EDIT 06/30/10: This document described below has been superseded by a new version available in the recently published journal article “ReCal: Intercoder Reliability Calculation as a Web Service.” No changes have been made to the substance of the equations themselves, but the examples have been clarified based on referees’ suggestions.
For those of you interested in calculating intercoder reliability by hand, I have created a PDF document that contains formulae and worked examples for all of the coefficients ReCal offers. They are: percent agreement, Scott’s pi, Cohen’s kappa, Krippendorff’s alpha, and Fleiss’ kappa. If you find any errors or simply don’t understand something, please don’t hesitate to let me know either in comments or in an email.
I’m a qualitative researcher for a large non-profit. We’re coding some video from kids’ video diaries.

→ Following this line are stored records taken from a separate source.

-- ==== Sys2Proof/Tests/Slice0.lean ====
section
/-! SUPPORT. Small tests: ill-formed terms, words written out from the spec's encodings, single events from the vectors
of 95_test_vectors.md (named in each docstring), and a witness for the hypotheses of every statement. -/

namespace Sys2Proof.Tests

open Sys2Proof.Machine

/-! ## Ill-formed instructions and configurations -/

theorem test_wf_default : Config.default.wf = true := by decide +kernel

/-- One ill-formed term for each check of `Instr.wf`. -/
theorem test_wf_unknownMethod : (Instr.unknownMethod 0x120#32 0#32).wf .default = false := by decide
theorem test_wf_wTopPlain :
    [0x1000#32, 0x2000#32, 0x1334#32, 0x1002#32, 0x20000#32].all (fun off => !(Instr.wTopPlain off 0#32).wf .default) =
      true := by decide
theorem test_wf_rTopPlain :
    [0x200C#32, 0x1001#32, 0x20000#32].all (fun off => !(Instr.rTopPlain off).wf .default) = true := by decide
theorem test_wf_topOutOfRange :
    [0x1FFFC#32, 0x20002#32].all (fun off => !(Instr.topOutOfRange off .read).wf .default) = true := by decide
theorem test_wf_wSubwindow :
    [0xFFFC#32, 0x4000#32, 0x5002#32, 0x10000#32].all (fun off => !(Instr.wSubwindow .gp off 0#32).wf .default) =
      true := by decide
theorem test_wf_rSubwindow :
    [0xFFFC#32, 0x4000#32, 0x5002#32, 0x10000#32].all (fun off => !(Instr.rSubwindow .ep off).wf .default) = true := by
  decide
theorem test_wf_gpepPlain :
    [0x5000#32, 0xFFFC#32, 0x4002#32, 0x10000#32].all (fun off => !(Instr.gpepPlain .gp off (.write 0#32)).wf .default) &&
      [0x5000#32, 0x4002#32, 0x10000#32].all (fun off => !(Instr.gpepPlain .gp off .read).wf .default) = true := by
  decide
theorem test_wf_gpepOutOfRange :
    [0xFFFC#32, 0x10001#32].all (fun off => !(Instr.gpepOutOfRange .ep off .read).wf .default) = true := by decide
theorem test_wf_scratchReq :
    (Instr.scratchReq .gp .toGuest 0#32 2 [0#8]).wf .default = false ∧
      (Instr.scratchReq .gp .fromGuest 0#32 1 [0#8]).wf .default = false ∧
      (Instr.scratchReq .gp .fromGuest 0#32 0x100000000 []).wf .default = false := by decide
theorem test_wf_fifoReq :
    (Instr.fifoReq .ep .toGuest 0 2 [0#8]).wf .default = false ∧
      (Instr.fifoReq .ep .fromGuest 0 1 [0#8]).wf .default = false ∧
      (Instr.fifoReq .ep .fromGuest 0x100000000 0 []).wf .default = false ∧
      (Instr.fifoReq .ep .fromGuest 0 0x100000000 []).wf .default = false := by decide

/-- One ill-formed configuration for each check of `Config.wf`. -/
theorem test_wf_pageSize : ({ Config.default with pageSize := 3 }).wf = false := by decide +kernel
theorem test_wf_addresses :
    [({ AddrMap.default with ien := 0x1000 } : AddrMap), { AddrMap.default with ien := 0x1002 },
      { AddrMap.default with ien := 0x20000 }, { AddrMap.default with gprst := 0x10000 },
      { AddrMap.default with eprst := 2 }].all (fun m => !({ Config.default with addr := m }).wf) = true := by
  decide +kernel
theorem test_wf_masks :
    [({ FieldMap.default with istsFe := 0#32 } : FieldMap), { FieldMap.default with istsFe := 1#32 },
      { FieldMap.default with fectlReason := 0xE0#32 }, { FieldMap.default with feavList := 0x18000#32 },
      { FieldMap.default with rstDsprst := 1#32 }, { FieldMap.default with rstNmi := 1#32 },
      { FieldMap.default with rstAbort := 1#32 }, { FieldMap.default with rstNmi := 2#32 },
      { FieldMap.default with rstAbort := 2#32 }, { FieldMap.default with rstAbort := 4#32 },
      { FieldMap.default with argPauseAction := 1#32 }].all
      (fun f => !f.masksOk) = true := by decide +kernel
theorem test_wf_values :
    [({ FieldMap.default with modeTrapped := 8#32 } : FieldMap), { FieldMap.default with reasonRequested := 16#32 },
      { FieldMap.default with xcntmodeOff := 4#32 }, { FieldMap.default with feavList := 0x70000#32 },
      { FieldMap.default with listMp := 4#32 }, { FieldMap.default with listMp := 2#32 }].all
      (fun f => !f.valuesOk) = true := by decide +kernel
theorem test_wf_opcodes : ({ OpcodeMap.default with voiceOff := 0x124#32 }).ok = false := by decide
theorem test_wf_voiceLayout :
    [({ VoiceLayout.default with activeMask := 0#32 } : VoiceLayout), { VoiceLayout.default with pausedMask := 0#32 },
      { VoiceLayout.default with linkMask := 0#32 }, { VoiceLayout.default with pausedMask := 0x00200000#32 },
      { VoiceLayout.default with stateOff := 0x7D }, { VoiceLayout.default with linkOff := 0x7D },
      { VoiceLayout.default with stateOff := 0x7A },
      { VoiceLayout.default with stateOff := 0x7C, linkMask := 0x00200000#32 },
      { VoiceLayout.default with stateOff := 0x7C, linkMask := 0x00040000#32 }].all (fun v => !v.ok) = true := by decide
theorem test_wf_subwindows :
    [(⟨.gp, 0, 0xFFFE, .x, .word 0⟩ : SubWindow), ⟨.gp, 2, 8, .x, .word 0⟩, ⟨.gp, 0, 0x10004, .x, .word 0⟩,
      ⟨.gp, 0xFFF8, 0x10000, .x, .word 0⟩].all (fun w => !w.ok .default) = true ∧
    subwindowsApart [⟨.gp, 0, 8, .x, .word 0⟩, ⟨.gp, 4, 12, .y, .word 0⟩] = false ∧
    SubWindow.mixbufOk ⟨.gp, 0x5000, 0x6000, .y, .mixbuf⟩ = false ∧
    subwindowTableOk (SubWindow.defaultsFor .gp) = false := by decide
theorem test_wf_mmio :
    [({ MmioLayout.default with vpBase := 1 } : MmioLayout), { MmioLayout.default with topBase := 2 },
      { MmioLayout.default with gpBase := 3 }, { MmioLayout.default with epBase := 5 }].all (fun m => !m.ok) = true := by
  decide

/-! ## Decoding: words written out from 30_encoding.md and the opcode table -/

/-- What the decoder reads from a packet, with the default configuration. -/
def reads (p : List Word) : Option Instr := (decode .default p).toOption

Everything in ReCal seems to be working well EXCEPT when we’re in near complete agreement, and there is only one divergent rating. So for example, with three coders, we can have 10 different cases for the same variable. So out of the 30 judgments, we can have 29 1s and one 2, and the output on the Krippendorff is a fat 0.
I must admit that I am not well-versed in stats, so, this is a little out of my realm. All of the other statisticians we have on staff have never heard of Krippendorff’s alpha, so they can’t really help explain why this is the case.
Can you help?